Having not been able to even establish contact with three oil refineries in the UK in regards to a visit, visiting one abroad seemed like an option. As I was studying metamorphic rock, I looked up an area in an European country (due to affordability) in which I could visit both a metamorphic rock site and an oil refinery. The intention was and has always been to simply just be inside one, looking, listening, smelling the refinery and see for myself the transformation of crude, the different processes taking place and be surrounded by this impressive industrial landscape and absorbe its geometries and phenomenologies. This desire stemmed from wanting to get hold of crude, to be able to study and experiment with the material, and from researching what happens to crude.
I also checked the refinery at night time and I was chased by dogs. In my van, I was able to verify that the 6 gates of the refinery had armed security in vast amounts, and security dogs within the fenced perimetered of the complex as well as outside.
The natural beauty of the place, its isolation, in contrast with such epic engineering structures, made me think of situationist thinking and Man as an agent. Simultaneously, as I was really close to the sea and a tempest was emerging, the naturual agency of the thuding and crashing waves in contrast with the stench of petroleum in the air (especially at night time) gave me an experience of extremes in one place.

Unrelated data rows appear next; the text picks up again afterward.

/-! ## One operation or row on a small state (sections 2.1 to 2.6) -/

theorem test_validate_legal :
    (stateOf (exec (.validate 10 5) State.reset)).map State.config =
      some { cfgOk := 1#1, err := 0#2, totalBits := 0x10#6, bias := 0x0F#7 } := by decide
theorem test_validate_both_illegal :
    (stateOf (exec (.validate 52 11) (accepted small))).map State.outputs = some (errorRow 3#2) := by decide
theorem test_validate_negative : validate (-1) 3 = .error .fractionOutOfRange := by decide
theorem test_validate_negative_exponent : validate 4 (-1) = .error .exponentOutOfRange := by decide
theorem test_extract_ignores_high_bits :
    (stateOf (exec (.extract 0xFFFFFF1E#32 small) (accepted small))).map State.fields =
      some { sign := 0#1, exponent := 1#8, fraction := 14#23 } := by decide
theorem test_extract_31_bits :
    (stateOf (exec (.extract 0x40000000#32 deep) (accepted deep))).map State.fields =
      some { sign := 1#1, exponent := 0#8, fraction := 0#23 } := by decide
theorem test_fracval_mant :
    (stateOf (exec (.fracval 341 10) (accepted small))).map (fun s => s.decoded.mant.extractLsb' 0 23) =
      some 0x2AA000#23 := by decide
theorem test_fracval_value : fracval 14 4 = some (7 / 8) := by decide +kernel
/-- R110: CLASS is written; NUM_VALID, which another operation left at 1, is kept. -/
theorem test_classify_nan :
    (stateOf (exec (.classify { sign := 1#1, exponent := 7, fraction := 1 } small) (afterZero small))).map
      (fun s => (s.decoded.cls, s.decoded.numValid)) = some (5#3, 1#1) := by decide
/-- R110: CLASS is written; NUM_VALID, never driven, is kept at 0. -/
theorem test_classify_zero :
    (stateOf (exec (.classify { sign := 1#1, exponent := 0, fraction := 0 } small) (accepted small))).map
      State.decoded = some { DecodedPorts.none with cls := 1#3 } := by decide
/-- Section 1.1, the document's scenario. -/
theorem test_reconstruct_scenario :
    (stateOf (exec (.reconstruct { sign := 0#1, exponent := 1, fraction := 14 } small) (accepted small))).map
      State.decoded =
        some { cls := 3#3, numValid := 1#1, effExp := 0xFE#8, mant := 0xF00000#24, value := 0x3EF00000#32 } := by
  decide
theorem test_reconstruct_function_view :
    reconstruct { sign := 0#1, exponent := 1, fraction := 14 } small =
      some { classification := .normal, sign := 0#1, effectiveExponent := some (-2)
             mantissaMultiplier := some (15 / 8), numericValue := .finite 0#1 (15 / 32) } := by decide +kernel
theorem test_decode_pi :
    (stateOf (exec (.decode 23 8 0x40490FDB#32) State.reset)).map State.outputs =
      some (row 0x20#6 0x7F#7 0#1 0x80#8 0x490FDB#23 3#3 1#1 0x01#8 0xC90FDB#24 0x40490FDB#32) := by decide
theorem test_decode_illegal :
    (stateOf (exec (.decode 24 8 0x3F800000#32) (accepted small))).map State.outputs = some (errorRow 1#2) := by
  decide
theorem test_infinity_negative :
    (stateOf (exec (.infinity small 1#1) (accepted small))).map (fun s => s.decoded.value) =
      some 0xFF800000#32 := by decide
theorem test_nan_sign_dropped :
    (stateOf (exec (.nan small 1#1 15) (accepted small))).map State.decoded =
      some { cls := 5#3, numValid := 0#1, effExp := 0#8, mant := 0#24, value := 0x7FC00000#32 } := by decide
theorem test_zero_negative :
    (stateOf (exec (.zero small 1#1) (accepted small))).map State.decoded =
      some { cls := 1#3, numValid := 1#1, effExp := 0xFE#8, mant := 0#24, value := 0x80000000#32 } := by decide
/-- Section 2.5, the smallest stored exponent of VALUE. -/
theorem test_subnormal_deepest :
    (stateOf (exec (.subnormal deep 0#1 1) (accepted deep))).map (fun s => s.decoded.value) =
      some 0x15000000#32 := by decide
theorem test_subnormal_kept :
    (stateOf (exec (.subnormal valueLayout 0#1 0x400000) (accepted valueLayout))).map (fun s => s.decoded.value) =
      some 0x00400000#32 := by decide
theorem test_normal_largest :
    (stateOf (exec (.normal small 1#1 6 15) (accepted small))).map State.decoded =
      some { cls := 3#3, numValid := 1#1, effExp := 3#8, mant := 0xF80000#24, value := 0xC1780000#32 } := by decide
theorem test_cfgLegal :
    (stateOf (exec (.cfgLegal deep) State.reset)).map State.config =
      some { cfgOk := 1#1, err := 0#2, totalBits := 31#6, bias := 63#7 } := by decide
theorem test_cfgFractionIllegal :
    (stateOf (exec (.cfgFractionIllegal 24#8 8#8) (accepted small))).map State.outputs = some (errorRow 1#2) := by
  decide
theorem test_cfgExponentIllegal :
    (stateOf (exec (.cfgExponentIllegal 23#8 2#8) (accepted small))).map State.outputs = some (errorRow 2#2) := by
  decide
theorem test_cfgBothIllegal :
    (stateOf (exec (.cfgBothIllegal 255#8 255#8) (accepted small))).map State.outputs = some (errorRow 3#2) := by
  decide
/-- With CFG_OK = 0 the data outputs show zeros (41_extract.md R96). -/
theorem test_extract_unqualified :
    (stateOf (exec (.extract 0x1E#32 small) State.reset)).map State.fields = some FieldPorts.none := by decide

/-! ## One step on a stimulus word -/

theorem test_step_scenario :
    shown 0x04030000001E#48 =
      some (row 0x08#6 0x03#7 0#1 0x01#8 0x0E#23 3#3 1#1 0xFE#8 0xF00000#24 0x3EF00000#32) := by decide
theorem test_step_nan :
    shown 0x04030000007F#48 =
      some (row 0x08#6 0x03#7 0#1 0x07#8 0x0F#23 5#3 0#1 0x00#8 0x000000#24 0x7FC00000#32) := by decide
theorem test_step_subnormal :
    shown 0x0A05000003FF#48 =
      some (row 0x10#6 0x0F#7 0#1 0x00#8 0x3FF#23 2#3 1#1 0xF2#8 0x7FE000#24 0x387FC000#32) := by decide
theorem test_step_negative_zero :
    shown 0x170304000000#48 =
      some (row 0x1B#6 0x03#7 1#1 0x00#8 0x0#23 1#3 1#1 0xFE#8 0x000000#24 0x80000000#32) := by decide
theorem test_step_largest :
    shown 0x0208000007FB#48 =
      some (row 0x0B#6 0x7F#7 1#1 0xFE#8 0x3#23 3#3 1#1 0x7F#8 0xE00000#24 0xFF600000#32) := by decide
theorem test_step_infinity :
    shown 0x1608BFC00000#48 =
      some (row 0x1F#6 0x7F#7 0#1 0xFF#8 0x0#23 4#3 0#1 0x00#8 0x000000#24 0x7F800000#32) := by decide
theorem test_step_illegal : shown 0x1702FFFFFFFF#48 = some (errorRow 2#2) := by decide
theorem test_step_holds_inputs :
    (stateOf (step State.reset)).map State.outputs = some State.reset.outputs := by decide
theorem test_withFetchWord :
    (stateOf (step (State.reset.withFetchWord 8 0x70))).map (fun s => (s.decoded.cls, s.input.raw)) =
      some (4#3, 0x70#32) := by decide

/-! ## The hypotheses of the statements are met -/

theorem witness_StepTakesTheNextPendingTriple :
    ({ State.reset with pending := [valueLayout.stimulus 0#32] } : State).pending = valueLayout.stimulus 0#32 :: [] ∧
      State.reset.pending = [] := by decide
theorem witness_ValidateAcceptsLegalWidths_smallest : (2 : Int) ≤ 2 ∧ (2 : Int) ≤ 23 ∧ (3 : Int) ≤ 3 ∧ (3 : Int) ≤ 8 := by
  decide
theorem witness_ValidateAcceptsLegalWidths_largest :
    (2 : Int) ≤ 23 ∧ (23 : Int) ≤ 23 ∧ (3 : Int) ≤ 8 ∧ (8 : Int) ≤ 8 := by decide
theorem witness_ValidateReportsIllegalWidths_fraction : ((1 : Int) < 2 ∨ 23 < (1 : Int)) ∨ ((3 : Int) < 3 ∨ 8 < (3 : Int)) := by
  decide
theorem witness_ValidateReportsIllegalWidths_exponent :
    ((23 : Int) < 2 ∨ 23 < (23 : Int)) ∨ ((9 : Int) < 3 ∨ 8 < (9 : Int)) := by decide
theorem witness_ValidateReportsIllegalWidths_both :
    ((24 : Int) < 2 ∨ 23 < (24 : Int)) ∧ ((2 : Int) < 3 ∨ 8 < (2 : Int)) ∧
      validate 24 2 = .error .fractionOutOfRange := by decide
theorem witness_ErrorCodeMatchesTheReturnedError_both :
    (stateOf (exec (.validate 24 2) State.reset)).map (fun s => s.config.err) = some 3#2 := by decide
theorem witness_FailedValidationForcesZeros_fraction : validate 24 8 = .error .fractionOutOfRange := by decide
theorem witness_FailedValidationForcesZeros_exponent : validate 2 2 = .error .exponentOutOfRange := by decide
theorem witness_ConfigurationRows_fraction : (Instr.cfgFractionIllegal 1#8 3#8).wellFormed = true := by decide
theorem witness_ConfigurationRows_exponent : (Instr.cfgExponentIllegal 23#8 9#8).wellFormed = true := by decide
theorem witness_ConfigurationRows_both : (Instr.cfgBothIllegal 24#8 2#8).wellFormed = true := by decide
theorem witness_fields_in_range_smallest :
    (DecodedFields.mk 0#1 0 0).inRange small = true := by decide
theorem witness_fields_in_range_largest :
    (DecodedFields.mk 1#1 255 8388607).inRange valueLayout = true := by decide
theorem witness_accepted_state : (accepted small).config.cfgOk = 1#1 := by decide
theorem witness_HighBitsOfRawAreIgnored :
    0x1E#32 &&& small.patternMask = 0xABCDEF1E#32 &&& small.patternMask := by decide
theorem witness_FractionalValue_smallest : 2 ≤ 2 ∧ 2 ≤ 23 ∧ 0 < 2 ^ 2 ∧ 0 + 1 < 2 ^ 2 := by decide
theorem witness_FractionalValue_largest : 2 ≤ 23 ∧ 23 ≤ 23 ∧ 8388606 < 8388607 ∧ 8388607 < 2 ^ 23 := by decide
theorem witness_FracvalRefuses_width : (1 < 2 ∨ 23 < 1 ∨ 2 ^ 1 ≤ 0) ∧ (24 < 2 ∨ 23 < 24 ∨ 2 ^ 24 ≤ 0) := by decide
theorem witness_FracvalRefuses_fraction : 4 < 2 ∨ 23 < 4 ∨ 2 ^ 4 ≤ 16 := by decide
theorem witness_ClassifyDrivesTheClass_infinity :
    classify { sign := 0#1, exponent := 2 ^ small.exponentBits - 1, fraction := 0 } small = some .infinity := by decide
theorem witness_ClassifyDrivesTheClass_nan :
    classify { sign := 0#1, exponent := 2 ^ small.exponentBits - 1, fraction := 1 } small = some .nan := by decide
theorem witness_ClassifyDrivesTheClass_zero :
    classify { sign := 0#1, exponent := 0, fraction := 0 } small = some .zero := by decide
theorem witness_ClassifyDrivesTheClass_subnormal :
    classify { sign := 0#1, exponent := 0, fraction := 1 } small = some .subnormal := by decide
theorem witness_ClassifyDrivesTheClass_normal :
    classify { sign := 0#1, exponent := 6, fraction := 0 } small = some .normal := by decide
theorem witness_NanRow : 0 < 1 ∧ 1 < 2 ^ small.fractionBits ∧ 15 < 2 ^ small.fractionBits := by decide
theorem witness_SubnormalRow_kept : 0 < 127 ∧ 127 < 2 ^ valueLayout.fractionBits ∧ valueLayout.exponentBits = 8 := by
  decide
theorem witness_SubnormalRow_normalised : 0 < 1 ∧ 1 < 2 ^ deep.fractionBits ∧ deep.exponentBits < 8 := by decide
theorem witness_NormalRow_least : 1 ≤ 1 ∧ 1 ≤ 2 ^ small.exponentBits - 2 ∧ 0 < 2 ^ small.fractionBits := by decide
theorem witness_NormalRow_greatest : 1 ≤ 6 ∧ 6 ≤ 2 ^ small.exponentBits - 2 ∧ 15 < 2 ^ small.fractionBits := by decide
theorem witness_ReconstructRefuses_exponent : 2 ^ small.exponentBits ≤ 8 ∨ 2 ^ small.fractionBits ≤ 0 := by decide
theorem witness_ReconstructRefuses_fraction : 2 ^ small.exponentBits ≤ 0 ∨ 2 ^ small.fractionBits ≤ 16 := by decide
theorem witness_RowsRefuse_fraction : (0 = 0 ∨ 2 ^ small.fractionBits ≤ 0) ∧ (16 = 0 ∨ 2 ^ small.fractionBits ≤ 16) := by
  decide
theorem witness_RowsRefuse_normal :
    (0 = 0 ∨ 2 ^ small.exponentBits - 1 ≤ 0 ∨ 2 ^ small.fractionBits ≤ 0) ∧
      (7 = 0 ∨ 2 ^ small.exponentBits - 1 ≤ 7 ∨ 2 ^ small.fractionBits ≤ 0) := by decide
theorem witness_RowsRefuse_config :
    decodeConfig 4#8 3#8 ≠ .cfgFractionIllegal 4#8 3#8 ∧ decodeConfig 1#8 3#8 ≠ .cfgExponentIllegal 1#8 3#8 ∧
      decodeConfig 4#8 9#8 ≠ .cfgBothIllegal 4#8 9#8 := by decide
/-- Section 2.4, row 0x8F of (4, 3): a finite value for the statements about RECONSTRUCT's result. -/
theorem witness_reconstruct_subnormal :
    reconstruct { sign := 1#1, exponent := 0, fraction := 15 } small =
      some { classification := .subnormal, sign := 1#1, effectiveExponent := some (-2)
             mantissaMultiplier := some (15 / 16), numericValue := .finite 1#1 (15 / 64) } := by decide +kernel
theorem witness_reconstruct_zero :
    reconstruct { sign := 1#1, exponent := 0, fraction := 0 } small =
      some { classification := .zero, sign := 1#1, effectiveExponent := some (-2), mantissaMultiplier := some 0
             numericValue := .finite 1#1 0 } := by decide +kernel
theorem witness_reconstruct_infinity :
    reconstruct { sign := 1#1, exponent := 7, fraction := 0 } small =
      some { classification := .infinity, sign := 1#1, effectiveExponent := none, mantissaMultiplier := none
             numericValue := .infinite 1#1 } := by decide +kernel
theorem witness_reconstruct_nan :
    reconstruct { sign := 1#1, exponent := 7, fraction := 1 } small =
      some { classification := .nan, sign := 1#1, effectiveExponent := none, mantissaMultiplier := none
             numericValue := .nan } := by decide +kernel
theorem witness_FiniteValuesIncrease_least :
    (0x00#32).toNat < (0x01#32).toNat ∧ (0x01#32).toNat < small.allOnes * 2 ^ small.fractionBits := by decide
theorem witness_FiniteValuesIncrease_greatest :
    (0x6E#32).toNat < (0x6F#32).toNat ∧ (0x6F#32).toNat < small.allOnes * 2 ^ small.fractionBits := by decide
theorem witness_DecodeComposes_fails : validate 24 9 = .error .fractionOutOfRange := by decide
theorem witness_DecodeComposes_succeeds : validate 4 3 = .ok small := by decide
theorem witness_StepRunsTheDecodedInstruction_legal :
    LayoutConfig.ofWidths
        ({ State.reset with pending := [small.stimulus 0x1E#32] } : State).present.input.fb.toNat
        ({ State.reset with pending := [small.stimulus 0x1E#32] } : State).present.input.eb.toNat =
      some small := by decide
theorem witness_StepRunsTheDecodedInstruction_illegal :
    LayoutConfig.ofWidths State.reset.present.input.fb.toNat State.reset.present.input.eb.toNat = none := by decide
theorem witness_FetchWordIsPresentedNext : decodeTableWord 8 0x1E = some (.normal small 0#1 1 14) := by decide
/-- A step that answers, from a state that another evaluation left. -/
theorem witness_step_answers :
    step { accepted small with pending := [{ fb := 1#8, eb := 3#8, raw := 0x1E#32 }] } =
      .next
        { input := { fb := 1#8, eb := 3#8, raw := 0x1E#32 }
          config := { cfgOk := 0#1, err := 1#2, totalBits := 0#6, bias := 0#7 }
          fields := FieldPorts.none, decoded := DecodedPorts.none, pending := [] } := rfl
theorem witness_EvaluationIsIdempotent : State.reset.pending = [] ∧ step State.reset = .next State.reset := ⟨rfl, rfl⟩
theorem witness_OutputsDependOnTheTripleAlone :
    ({ State.reset with pending := [small.stimulus 0x1E#32] } : State).present.input =
      ({ accepted deep with pending := [small.stimulus 0x1E#32] } : State).present.input := by decide
theorem witness_EveryInstructionKeepsTheQualification :
    State.reset.qualified ∧ exec (.cfgLegal small) State.reset = .next (accepted small) :=
  ⟨⟨by decide, by decide⟩, rfl⟩
theorem witness_OnlyValidationWrites_legal : exec (.cfgLegal small) State.reset = .next (accepted small) := rfl
theorem witness_OnlyValidationWrites_extract : exec (.extract 0x1E#32 small) (accepted small) =
    .next ((accepted small).driveFields { sign := 0#1, exponent := 1, fraction := 14 }) := rfl
theorem witness_OnlyReconstructionWrites_classify :
    exec (.classify { sign := 0#1, exponent := 7, fraction := 0 } small) (afterZero small) =
      .next ((afterZero small).driveClass .infinity) := rfl
theorem witness_OnlyReconstructionWrites_fracval :
    exec (.fracval 14 4) (afterZero small) = .next ((afterZero small).driveFractionalValue 0x700000#23) := rfl
theorem witness_OnlyReconstructionWrites_failed :
    exec (.validate 1 3) (afterZero small) = .next ((afterZero small).deliverError true false) := rfl
theorem witness_NoInstructionWritesTheInputs : exec (.zero small 1#1) (accepted small) =
    .next ((accepted small).driveDecoded
      { cls := 1#3, numValid := 1#1, effExp := 0xFE#8, mant := 0#24, value := 0x80000000#32 }) := rfl
theorem witness_DecodeOfEncode : encode (.zero small 1#1) = some (small.stimulus 0x80#32) := by decide
theorem witness_DecodeOfEncodeConfig : encodeConfig (.cfgBothIllegal 24#8 2#8) = some (24#8, 2#8) := by decide
theorem witness_EncodeOfDecode_illegal : LayoutConfig.ofWidths (24#8).toNat (9#8).toNat = none := by decide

This visit also gave me access to other information. Since there was a tanker (loading or unloading it wasn't clear) on the port, I tried to investigate the history of this vessel, named Aldebarran. I ended up monitoring its movements on the maritime traffic website for over a month. Hoisting a flag from the Bahamas, this vessel circulates between ports and refineries within the Black Sea, the Sea of Marmara and the Mediterranean sea, right through the Bosphorus and Dardanelles straits. It supplies Italy, Greece, Turkey, Bulgaria and Romania that I have monitored.